A genetic screen for autonomously replicating sequences (ARS assay) identified two such elements, oriC1 and oriC2, on the main chromosome of H. volcanii [Norais et al., 2007]. More recently next-generation marker frequency assays (MFA-Seq) confirmed the activity of these two origins [Hawkins et al., 2013]. MFA essentially counts copy number across the genome. In an asynchronous population there will be a mix of chromosomes, with some not replicating, some which have just started and others at varying stages of duplication. Accordingly, there will be more copies of origins of replication than termini in the population (Figure 1). By plotting read count abundance as a function of genome position, peaks will be observed at replication origins and troughs at termination sites. The relative heights of the peaks will be determined by two factors, the frequency at which the origin fires, and secondly, the relative timing of firing during the cell cycle. Thus, a high peak could be an early and/or frequently firing origin; conversely a low peak could indicate an infrequent and/or late firing origin. The recent MFA study by Thorsten Allers and colleagues revealed high peaks corresponding to oriC1 and oriC2, with oriC1 being the highest [Hawkins et al., 2013]. Intriguingly, an additional low peak was also identified, suggesting the existence of a hitherto unidentified new origin, oriC3. Futhermore, MFA analyses of a laboratory strain of H. volcanii demonstrated that a plasmid present in the wild isolate had integrated into the main chromosome. Remarkably, the plasmid origin remained active in its new location. A lower resolution analysis by Bernander and co-workers supported the function of oriC1 and oriC2 but did not find compelling evidence for oriC3 [Pelve et al., 2013]. Puzzlingly, this latter study used cells grown at room temperature, 25 °C below the optimal conditions used by Allers and colleagues. It seems plausible therefore that oriC3 may only be active under conditions of optimal cell growth. It will be of considerable interest to determine if there is indeed some degree of growth rate dependent control of this origin and if so, how such regulation is effected.
Figure 1.
Schematic representation of marker frequency analysis of a hypothetical organism with two replication origins, oriC1 and oriC2. In the scenario depicted, oriC2 fires later in the cell cycle than oriC1. The four representative chromosomes shown are in various stages of replication, representing examples from an asynchronous culture. The copy numbers of the individual loci from all four molecules are tabulated and presented as a graph of copy number versus genome position. Two peaks can be observed, corresponding to oriC1 and oriC2, the lower amplitude of the oriC2 peak, due to the later replication and thus lower copy number (ΔCN) than oriC1, is indicated. Note that this is a simplified example in which the chromosomes are all replicating. The presence of non-replicating chromosomes will damped down the ratio from the optimal 2:1 origin:terminus shown in this cartoon while retaining the same overall profile.

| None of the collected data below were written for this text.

-- ==== Sys2Proof/Machine/Arith.lean ====
section
/-! DEFINITION. Number formats, the one rounder, residuals, vector operations and the superaccumulator (R124-R144). -/
namespace Sys2Proof.Machine

/-- A format of R125. -/
structure Fmt where
  bytes : Nat
  eBits : Nat
  mBits : Nat
  bias : Int
  emin : Int
  deriving DecidableEq, Repr

/-- The formats by out_format code (R125). -/
def fmtOf (code : Nat) : Fmt :=
  match code with
  | 0 => ⟨8, 11, 52, 1023, -1022⟩
  | 1 => ⟨4, 8, 23, 127, -126⟩
  | 2 => ⟨2, 8, 7, 127, -126⟩
  | 3 => ⟨2, 5, 10, 15, -14⟩
  | 4 => ⟨1, 4, 3, 7, -6⟩
  | _ => ⟨1, 5, 2, 15, -14⟩

def fp64 : Fmt := fmtOf 0
def fp32 : Fmt := fmtOf 1
def bf16 : Fmt := fmtOf 2

/-- E4M3 has no infinity and one NaN fraction (R125). -/
def Fmt.isE4M3 (f : Fmt) : Bool := f.eBits == 4

def Fmt.signBit (f : Fmt) : Nat := 2 ^ (8 * f.bytes - 1)

/-- The pattern of the largest finite magnitude (R125). -/
def Fmt.maxFinite (f : Fmt) : Nat :=
  if f.isE4M3 then 0x7E else (2 ^ f.eBits - 2) * 2 ^ f.mBits + (2 ^ f.mBits - 1)

/-- Infinity's magnitude pattern; E4M3 has its NaN there (R132, R139). -/
def Fmt.infPat (f : Fmt) : Nat := if f.isE4M3 then 0x7F else (2 ^ f.eBits - 1) * 2 ^ f.mBits

/-- The canonical NaN of R139; E5M2 and E4M3 take 0x7F. -/
def Fmt.nanPat (f : Fmt) : Nat :=
  if f.bytes = 1 then 0x7F else (2 ^ f.eBits - 1) * 2 ^ f.mBits + 2 ^ (f.mBits - 1)

/-- A floating-point value: NaN, an infinity, or sign, integer significand and exponent of its last place. -/
inductive FVal where
  | nan
  | inf (s : Bool)
  | fin (s : Bool) (m : Nat) (e : Int)
  deriving DecidableEq, Repr

/-- The value of a pattern (R125). -/
def Fmt.value (f : Fmt) (x : Nat) : FVal :=
  let s := decide (f.signBit ≤ x % (2 * f.signBit))
  let ex := fld x (f.mBits + f.eBits - 1) f.mBits
  let fr := x % 2 ^ f.mBits
  let last : Int := f.emin - f.mBits
  if ex = 2 ^ f.eBits - 1 ∧ (¬ f.isE4M3 ∨ fr = 7) then
    if f.isE4M3 ∨ fr ≠ 0 then .nan else .inf s
  else if ex = 0 then .fin s fr last
  else .fin s (2 ^ f.mBits + fr) (last + (ex - 1))

def Fmt.withSign (f : Fmt) (s : Bool) (mag : Nat) : Nat := if s then f.signBit + mag else mag

/-- A rounding that overflows (R132): policy false saturates, true gives infinity. -/
def Fmt.overflow (f : Fmt) (pol s : Bool) : Nat := f.withSign s (if pol then f.infPat else f.maxFinite)

/-- m × 2^sh to the nearest integer, ties to even. -/
def rne (m : Nat) (sh : Int) : Nat :=
  if 0 ≤ sh then m * 2 ^ sh.toNat
  else
    let k := (-sh).toNat
    let q := m / 2 ^ k
    let r := m % 2 ^ k
    if 2 ^ k < 2 * r ∨ (2 * r = 2 ^ k ∧ q % 2 = 1) then q + 1 else q

/-- The single rounding of ±a × 2^e, a > 0 (R130); the Bool says that the overflow branch delivered it. -/
def Fmt.round (f : Fmt) (pol s : Bool) (a : Nat) (e : Int) : Nat × Bool :=
  let lead : Int := bitlen a - 1 + e
  let qe : Int := max lead f.emin - f.mBits
  let m := rne a (e - qe)
  let (m, qe) := if m = 2 ^ (f.mBits + 1) then (m / 2, qe + 1) else (m, qe)
  let mag := if m < 2 ^ f.mBits then m
    else (qe + f.mBits + f.bias).toNat * 2 ^ f.mBits + (m - 2 ^ f.mBits)
  if f.maxFinite < mag then (f.overflow pol s, true) else (f.withSign s mag, false)

/-- The rounding of the exact value X × 2^e; exactly zero gives +0 (R130, R131). -/
def Fmt.roundInt (f : Fmt) (pol : Bool) (x : Int) (e : Int) : Nat × Bool :=
  if x = 0 then (0, false) else f.round pol (decide (x < 0)) x.natAbs e

/-- A value delivered in a format, overflow to infinity, NaN canonical (R139). An infinity in E4M3, which has none, gives the NaN with the
infinity's sign. DESIGN CHOICE (log 119). -/
def Fmt.pack (f : Fmt) : FVal → Nat
  | .nan => f.nanPat
  | .inf s => f.withSign s f.infPat
  | .fin s m e => if m = 0 then f.withSign s 0 else (f.round true s m e).1

/-- Conversion between formats (R139). -/
def fconv (src dst : Fmt) (x : Nat) : Nat := dst.pack (src.value x)

/-- The ordered-integer map (R135). -/
def ordOf (wb x : Nat) : Int :=
  let s := signed wb x
  if 0 ≤ s then s else signed wb ((x % 2 ^ wb) ^^^ (2 ^ (wb - 1) - 1))

/-- The inverse of the ordered-integer map, after wrapping modulo 2^wb (R135). -/
def unordOf (wb : Nat) (o : Int) : Nat :=
  let u := unsigned wb o
  if u < 2 ^ (wb - 1) then u else u ^^^ (2 ^ (wb - 1) - 1)

/-- The exact product sum S over the first `r` columns (R126). -/
def dotSum (u v : List Int) (r : Nat) : Int := ((List.zipWith (· * ·) u v).take r).sum

/-- The accumulator check of R128: bits [47:40] all equal bit 47. -/
def accCheckOk (s : Int) : Bool := decide (-(2 : Int) ^ 40 ≤ s ∧ s < 2 ^ 40)

/-- Align two integers to the lower exponent and add. -/
def addExact (x : Int) (e : Int) (y : Int) (g : Int) : Int × Int :=
  let m := min e g
  (x * 2 ^ (e - m).toNat + y * 2 ^ (g - m).toNat, m)

/-- The delivered element of R134: S, its exponent, tile_code, tile_eps_exp and the residual pattern. -/
def deliver (f : Fmt) (pol : Bool) (s e : Int) (code : Nat) (eps : Int) (d : Nat) : Nat × Bool :=
  let wb := 8 * f.bytes
  if code = 0 then (unordOf wb (ordOf wb (f.roundInt pol s e).1 + signed wb d), false)
  else if code = 1 then
    let (x, g) := addExact s e (signed wb d) eps
    f.roundInt pol x g
  else f.roundInt pol s e

/-- The EXACT residual of an original pattern (R135). -/
def exactResidual (f : Fmt) (pol : Bool) (s e : Int) (x : Nat) : Nat :=
  let wb := 8 * f.bytes
  unsigned wb (ordOf wb x - ordOf wb (f.roundInt pol s e).1)

/-- An exact quotient by 2^eps to the nearest integer, ties to even, sign kept. -/
def rneInt (x : Int) (sh : Int) : Int := if x < 0 then -(rne x.natAbs sh : Int) else rne x.natAbs sh

/-- The BOUNDED residual of a finite original; none when it is not finite or does not fit (R136). -/
def boundedResidual (f : Fmt) (s e : Int) (eps : Int) (x : Nat) : Option Nat :=
  let wb := 8 * f.bytes
  match f.value x with
  | .fin sg m g =>
    let (d, h) := addExact (if sg then -(m : Int) else m) g (-s) e
    let n := rneInt d (h - eps)
    if -(2 : Int) ^ (wb - 1) ≤ n ∧ n < 2 ^ (wb - 1) then some (unsigned wb n) else none
  | _ => none

/-- |z − x| ≤ 2^eps for two finite patterns (R137, R138). -/
def withinEps (f : Fmt) (eps : Int) (z x : Nat) : Bool :=
  match f.value z, f.value x with
  | .fin a m e, .fin b n g =>
    let (d, h) := addExact (if a then -(m : Int) else m) e (if b then (n : Int) else -n) g
    let (t, _) := addExact d.natAbs h (-1) eps
    decide (t ≤ 0)
  | _, _ => false

/-- Sum of two finite values with IEEE zero signs. -/
def faddV : FVal → FVal → FVal
  | .nan, _ => .nan
  | _, .nan => .nan
  | .inf s, .inf t => if s = t then .inf s else .nan
  | .inf s, _ => .inf s
  | _, .inf t => .inf t
  | .fin s m e, .fin t n g =>
    let (x, h) := addExact (if s then -(m : Int) else m) e (if t then -(n : Int) else n) g
    if x = 0 then .fin (s && t) 0 h else .fin (decide (x < 0)) x.natAbs h

def fmulV : FVal → FVal → FVal
  | .nan, _ => .nan
  | _, .nan => .nan
  | .inf s, .inf t => .inf (s != t)
  | .inf s, .fin t n _ => if n = 0 then .nan else .inf (s != t)
  | .fin s m _, .inf t => if m = 0 then .nan else .inf (s != t)
  | .fin s m e, .fin t n g => .fin (s != t) (m * n) (e + g)

def fnegV : FVal → FVal
  | .nan => .nan
  | .inf s => .inf (!s)
  | .fin s m e => .fin (!s) m e

/-- Quotient with 128 bits below the leading one and a sticky bit, so that one rounding of it is correct. -/
def fdivV : FVal → FVal → FVal
  | .nan, _ => .nan
  | _, .nan => .nan
  | .inf _, .inf _ => .nan
  | .inf s, .fin t _ _ => .inf (s != t)
  | .fin s _ e, .inf t => .fin (s != t) 0 e
  | .fin s m e, .fin t n g =>
    if n = 0 then (if m = 0 then .nan else .inf (s != t))
    else
      let k := 128 + bitlen n
      let q := (m * 2 ^ k) / n
      let st := if (m * 2 ^ k) % n = 0 then 0 else 1
      if m = 0 then .fin (s != t) 0 0 else .fin (s != t) (2 * q + st) (e - g - k - 1)

/-- Integer square root, one bit a step from bit `n`. -/
def isqrtN : Nat → Nat → Nat → Nat
  | 0, _, r => r
  | n + 1, x, r => isqrtN n x (if (r + 2 ^ n) * (r + 2 ^ n) ≤ x then r + 2 ^ n else r)

def isqrt (x : Nat) : Nat := isqrtN (bitlen x / 2 + 1) x 0

def fsqrtV : FVal → FVal
  | .nan => .nan
  | .inf s => if s then .nan else .inf false
  | .fin s m e =>
    if m = 0 then .fin s 0 e else if s then .nan else
      let k : Nat := 256 + (if e % 2 = 0 then 0 else 1)
      let x := m * 2 ^ k
      let r := isqrt x
      .fin false (2 * r + if r * r = x then 0 else 1) ((e - (k : Int)) / 2 - 1)

/-- Correctly rounded vector operations (R139). -/
def Fmt.add (f : Fmt) (a b : Nat) : Nat := f.pack (faddV (f.value a) (f.value b))
def Fmt.mul (f : Fmt) (a b : Nat) : Nat := f.pack (fmulV (f.value a) (f.value b))
def Fmt.sub (f : Fmt) (a b : Nat) : Nat := f.pack (faddV (f.value a) (fnegV (f.value b)))
def Fmt.fma (f : Fmt) (a b c : Nat) : Nat := f.pack (faddV (fmulV (f.value a) (f.value b)) (f.value c))
def Fmt.div (f : Fmt) (a b : Nat) : Nat := f.pack (fdivV (f.value a) (f.value b))
def Fmt.sqrt (f : Fmt) (a : Nat) : Nat := f.pack (fsqrtV (f.value a))

/-- The BF16 fused multiply-add into FP32 (R139). -/
def bf16Fma (a b c : Nat) : Nat := fp32.pack (faddV (fmulV (bf16.value a) (bf16.value b)) (fp32.value c))

/-- An element's superaccumulator (R140). -/
structure SupAcc where
  nan : Bool
  posInf : Bool
  negInf : Bool
  posOver : Bool
  negOver : Bool
  inexact : Bool
  notNegZero : Bool
  count : Nat
  acc : Int
  deriving DecidableEq, Repr, Inhabited

/-- One contribution (R141): input format, anchor a, pattern. -/
def SupAcc.add (f : Fmt) (a : Int) (x : Nat) (s : SupAcc) : SupAcc :=
  let s := { s with count := s.count + 1 }
  match f.value x with
  | .nan => { s with nan := true, notNegZero := true }
  | .inf false => { s with posInf := true, notNegZero := true }
  | .inf true => { s with negInf := true, notNegZero := true }
  | .fin sg m e =>
    let s := { s with notNegZero := s.notNegZero || !(sg && m == 0) }
    let r := rne m (e - a)
    let inex := decide (e < a) && decide (m % 2 ^ (a - e).toNat ≠ 0)
    let s := { s with inexact := s.inexact || inex }
    if f.bytes = 8 ∧ 2 ^ 277 ≤ r then
      if sg then { s with negOver := true } else { s with posOver := true }
    else { s with acc := signed 294 (unsigned 294 (s.acc + if sg then -(r : Int) else r)) }

/-- The final rounding (R143): the pattern, and whether an over or overflow row delivered it. -/
def SupAcc.final (f : Fmt) (pol : Bool) (a : Int) (s : SupAcc) : Nat × Bool :=
  if s.nan || (s.posInf && s.negInf) || (s.posOver && s.negOver) then (f.nanPat, false)
  else if s.posInf || s.negInf then (f.withSign s.negInf f.infPat, false)
  else if s.posOver || s.negOver then (f.overflow pol s.negOver, true)
  else if s.acc = 0 then (f.withSign (decide (1 ≤ s.count) && !s.notNegZero) 0, false)
  else f.roundInt pol s.acc a

/-- The 40 B of a superaccumulator (R140). -/
def SupAcc.bytes (s : SupAcc) : List Byte :=
  let b := fun (x : Bool) (i : Nat) => if x then 2 ^ i else 0
  leBytes 40 (b s.nan 319 + b s.posInf 318 + b s.negInf 317 + b s.posOver 316 + b s.negOver 315 + b s.inexact 314
    + b s.notNegZero 313 + (s.count % 2 ^ 17) * 2 ^ 296 + unsigned 294 s.acc)

end Sys2Proof.Machine
end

Further work by the Allers group revealed that deletion of individual replication origins impacted on cell growth rate as adjudged by co-culture experiments [Hawkins et al., 2013]. However, combined deletions have less impact than either individual deletions and, remarkably, strains in which combinations of oriC1 and oriC3, oriC1 and oriC2 or all main chromosome origins were deleted out-grew their wild-type counterparts in these co-culture assays. Survival of the origin-deleted strains was highly sensitive to levels of the RadA recombinase (the archaeal counterpart of RecA and RAD51), suggesting that a recombination-based mechanism ensures on-going chromosome replication. A recent critique of the Allers work has suggested some alternate mechanisms that may account for the growth in the absence of the primary replication origins [Michel and Bernander, 2014]. One of the more plausible alternate explanations proposes that activation of cryptic origins that lie in the main chromosome could account for replication in the absence of the primary origins. The fact that Haloferax encodes a plethora of Orc1/Cdc6 proteins could support the idea that these can act at low affinity sites, at a variety of positions around the chromosome. However, even if this is the case, it is hard to envisage how such a phenomenon could lead to an accelerated growth rate compared to the wild-type strain.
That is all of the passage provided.